The primary trial results had shown that the COXEN scores did not show statistical significance in correlation when applied to each of the treatment arms alone. However, we could predict pathologic response to chemotherapy among a pooled analysis of patients from both the Gemcitabine-Cisplatin (GC) and MVAC treatment arms using the marker for GC chemotherapy. Taken together, the GC COXEN score did show a signal of usefulness and prognostic discrimination in this phase two study.
What is next for this study?
We have now reported the first (COXEN) of four or five biomarkers planned to be assessed within this study. The other biomarkers (DNA, RNA and SNP-based biomarkers) will be evaluated using the tumor samples and clinical outcome data from the study. This is the valueable prospective dataset on bladder cancer, and one of only two of this type completed in recent times. It also finally gives us data on clinical outcomes with the actual chemotherapy which we are also reporting, although that's secondary.
What will the impact be for future physicians studying bladder cancer?
We have a lot of different therapies for advanced bladder cancer now. When you use an empirical approach to drug selection, which is the general approach now, you give a drug, have the toxicity for the patient, and then wait two to three months to see if the cancer is responding. There are a lot of downsides to a non-customized and non-personalized approach to treatment. Predictive biomarkers are a much more personalized approach and are the general direction we need to move in.
This study is a step in the maturation of bladder cancer research and treatment. In the past, the state of therapeutic development in bladder cancer was one in which it was difficult to engage patients, design trials and bring investigators together. Bladder cancer now is at a different place. There are many ongoing clinical trials and many have been completed. We now need to determine the optimal way to combine and sequence these new drugs – and how to best select patients for an individual therapy.
That has led to all sorts of therapeutic advances for patients, which is really the goal of all great science. The right clinical trial advancing clinical care.
How will this impact cancer research as a whole?
The beauty of these different approaches is that you have some expandability for use. COXEN, for example, is an approach, and this is a prospective way of assessing it. Other researchers could apply this to different tumor types, different cancers.
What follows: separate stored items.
/-- APERTURE_SET (03 R44, R45): the ranges of its fields and the kinds stand first, and an unknown kind or a field out
of range is refused BAD_FIELD; of fields that pass, with an active ring in the entry or on the context it is refused
STATE, with the context bound through another entry BUSY; otherwise the entry's old ring is unbound, the entry is
written and enabled, and a ring's context is bound with every slot EMPTY, its marks clear, its position at slot 0 and
its stall timer STOPPED. -/
def Obligations.ApertureSetWritesAndBinds : Prop :=
  (∀ (p : Chip) (k : ApKind) (entry logSize line base slotSize slotCount policy : Nat),
    let size := 4096 * 2 ^ logSize
    p.apertureFields entry line policy (newAperture k logSize base slotSize slotCount policy) = true ↔
      entry ≤ 11 ∧ logSize ≤ 12 ∧ base % size = 0
      ∧ (k ≠ .through → (slotSize = 128 ∨ slotSize = 256 ∨ slotSize = 512) ∧ 2 ≤ slotCount ∧ slotCount ≤ 64
          ∧ slotSize * slotCount ≤ size)
      ∧ (∀ n, k = .rxRing n ∨ k = .txRing n → line ≤ 3)
      ∧ (k = .scanRing ∨ (∃ n, k = .rxRing n) → policy ≤ 1)
      ∧ (p.path.strap * 8192 + 8192 ≤ base ∨ base + size ≤ p.path.strap * 8192))
  ∧ (∀ kind line : Nat, apertureKind kind line =
      if kind = 0 then some .through else if kind = 1 then some .scanRing else if kind = 2 then some (.rxRing line)
      else if kind = 3 then some .printRing else if kind = 4 then some (.txRing line) else none)
  ∧ (∀ (tag : Half) (entry kind logSize line : Byte) (base : Word) (slotSize : Half) (slotCount policy : Byte) (s : State),
    s.served (.apertureSet tag entry kind logSize line base slotSize slotCount policy) = true →
    let p := s.chip.freePort
    (∀ k, apertureKind kind.toNat line.toNat = some k → p.apertureFields entry.toNat line.toNat policy.toNat
      (newAperture k logSize.toNat base.toNat slotSize.toNat slotCount.toNat policy.toNat) = false) →
    ∃ t : Chip, exec (.apertureSet tag entry kind logSize line base slotSize slotCount policy) s = .next { s with chip := t }
      ∧ p.AnsweredWith t (.done tag.toNat 1 .badField 0))
  ∧ (∀ (tag : Half) (entry kind logSize line : Byte) (base : Word) (slotSize : Half) (slotCount policy : Byte) (s : State)
    (k : ApKind), s.served (.apertureSet tag entry kind logSize line base slotSize slotCount policy) = true →
    let p := s.chip.freePort
    let x := newAperture k logSize.toNat base.toNat slotSize.toNat slotCount.toNat policy.toNat
    apertureKind kind.toNat line.toNat = some k → p.apertureFields entry.toNat line.toNat policy.toNat x = true →
    let active : Bool := p.entryActive entry.toNat || p.kindActive k
    let elsewhere : Prop := ∃ e, p.boundEntry k = some e ∧ e ≠ entry.toNat
    let u := p.unbind entry.toNat
    ∃ q t : Chip,
      exec (.apertureSet tag entry kind logSize line base slotSize slotCount policy) s = .next { s with chip := t }
      ∧ (active = true → p.AnsweredWith t (.done tag.toNat 1 .state 0))
      ∧ (active = false → elsewhere → p.AnsweredWith t (.done tag.toNat 1 .busy 0))
      ∧ (active = false → ¬ elsewhere → q.AnsweredWith t (.done tag.toNat 1 .ok 0)
        ∧ q = { u with path := q.path, ingest := q.ingest, render := q.render }
        ∧ q.path = { u.path with apertures := tset u.path.apertures entry.toNat (some x) }
        ∧ (∀ c, q.ing c = if k.ingestCtx = some c ∧ c < 5 then { u.ing c with ring := some ⟨
              entry.toNat, base.toNat, slotSize.toNat, decide (policy.toNat = 1),
              List.replicate slotCount.toNat ⟨.empty, false, false, false⟩, 0⟩ } else u.ing c)
        ∧ (∀ c, q.ren c = if k.renderCtx = some c ∧ c < 5 then { u.ren c with ring := some ⟨
              entry.toNat, base.toNat, slotSize.toNat,
              List.replicate slotCount.toNat ⟨.empty, false, ⟨false, false, false, false⟩, 0⟩, 0, 0, false, .stopped⟩ }
            else u.ren c)))

/-! ## Requests of the charge unit and the call scheduler -/

/-- TARIFF_COMMIT (09 R164, R192): accepted, its first read of 64 bytes is issued and no DONE is sent yet; with a load
in progress it is refused BUSY. The reads of a tariff load (09 R164, R165): before the last the next read is issued;
at the last a valid image replaces the tariff in one step with DONE OK and the number of its prefixes, an invalid one
is refused BAD_FIELD and the tariff stays. A byte past the last address is free (log 13). What an image spells (R192,
11.7), and what a valid one is (R165), stand in full: its digits two to a byte, the earlier in bits 4..7. -/
def Obligations.TariffLoadReadsAndCommits : Prop :=
  (∀ (tag : Half) (address : Word) (s : State), s.served (.tariffCommit tag address) = true → address.toNat % 4 = 0 →
     let p := s.chip.freePort
     ∃ t : Chip, exec (.tariffCommit tag address) s = .next { s with chip := t }
       ∧ (p.charge.load.isSome = true → p.AnsweredWith t (.done tag.toNat 26 .busy 0))
       ∧ (p.charge.load = none → Chip.Ended { p with
           charge := { p.charge with load := some ⟨tag.toNat, address.toNat, []⟩ }
           mport := { p.mport with records := p.mport.records ++ [.tariffRead address.toNat 64] } } t))
  ∧ (∀ (s : State) (a n : Nat) (l : Load), s.chip.mport.busy = some (.record (.tariffRead a n)) →
       s.chip.charge.load = some l →
       let p := s.chip.freePort
       let p := if 2 ^ 32 < a + n then { p with freeIndex := p.freeIndex + 1 } else p
       ∃ (got : List Byte) (t : Chip), exec .tariffReadComplete s = .next { s with chip := t } ∧ got.length = n
         ∧ (∀ i, i < n → a + i < 2 ^ 32 → got.getD i 0 = memRead s.mem (a + i))
         ∧ (let bytes := l.bytes ++ got
         (bytes.length < 1016 → t = { p with
             charge := { p.charge with load := some { l with bytes := bytes } }
             mport := { p.mport with records := p.mport.records ++
               [.tariffRead (l.address + bytes.length) (min 64 (1016 - bytes.length))] } })
         ∧ (1016 ≤ bytes.length → imageValid bytes = true →
             Chip.Told { p with charge := { p.charge with load := none, tariff := imageTariff bytes } } t
               (.done l.tag 26 .ok (imageTariff bytes).prefixes.length))
         ∧ (1016 ≤ bytes.length → imageValid bytes = false →
             Chip.Told { p with charge := { p.charge with load := none } } t (.done l.tag 26 .badField 0))))
  ∧ (∀ m : List Byte,
       let bandAt (d j : Nat) := 16 + 24 * d + 4 * j
       let digits (i : Nat) := (unpackNibbles ((m.drop (90 + 8 * i)).take 6)).take (fieldAt m (88 + 8 * i) 1)
       imageTariff m = {
         dayMap := (List.range 7).map fun d => fieldAt m d 1
         bands := (List.range 3).map fun d => (List.range (min 6 (fieldAt m (8 + d) 1))).map fun j =>
           ⟨fieldAt m (bandAt d j) 2, fieldAt m (bandAt d j + 2) 1⟩
         prefixes := (List.range (min 48 (fieldAt m 11 1))).map fun i => ⟨digits i, fieldAt m (88 + 8 * i + 1) 1⟩
         defaultZone := fieldAt m 12 1
         setup := (List.range 16).map fun z => fieldAt m (472 + 2 * z) 2
         rates := (List.range 128).map fun k => ⟨fieldAt m (504 + 4 * k) 2, fieldAt m (504 + 4 * k + 2) 2⟩ }
       ∧ (imageValid m = true ↔
         (∀ d, d < 7 → fieldAt m d 1 ≤ 2)
         ∧ (∀ d, d < 3 → 1 ≤ fieldAt m (8 + d) 1 ∧ fieldAt m (8 + d) 1 ≤ 6 ∧ fieldAt m (bandAt d 0) 2 = 0
           ∧ (∀ j, j + 1 < fieldAt m (8 + d) 1 → fieldAt m (bandAt d j) 2 < fieldAt m (bandAt d (j + 1)) 2)
           ∧ ∀ j, j < fieldAt m (8 + d) 1 → fieldAt m (bandAt d j) 2 ≤ 1439 ∧ fieldAt m (bandAt d j + 2) 1 ≤ 7)
         ∧ fieldAt m 11 1 ≤ 48
         ∧ (∀ i, i < fieldAt m 11 1 → 1 ≤ fieldAt m (88 + 8 * i) 1 ∧ fieldAt m (88 + 8 * i) 1 ≤ 12
           ∧ fieldAt m (88 + 8 * i + 1) 1 ≤ 15 ∧ ∀ x ∈ digits i, x ≤ 9)
         ∧ (∀ i j, i < j → j < fieldAt m 11 1 → digits i ≠ digits j)
         ∧ fieldAt m 12 1 ≤ 15
         ∧ ∀ k, k < 128 → 1 ≤ fieldAt m (504 + 4 * k) 2 ∧ fieldAt m (504 + 4 * k) 2 ≤ 3600))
This is a way of taking existing cell culture data and translating it over to a clinical setting. This is a phase two study as well, so it's not meant to be a definitive study, but one to give us a signal in different areas so that a phase three study could also be done.
We have been collaborating with several institutions across the county to do this work and now perform the follow-up assessments. With the COXEN work completed, many other investigators will have access to the data in order to make other discoveries and test additional biomarkers in this setting. I think it is a really good example of interinstitutional, team science.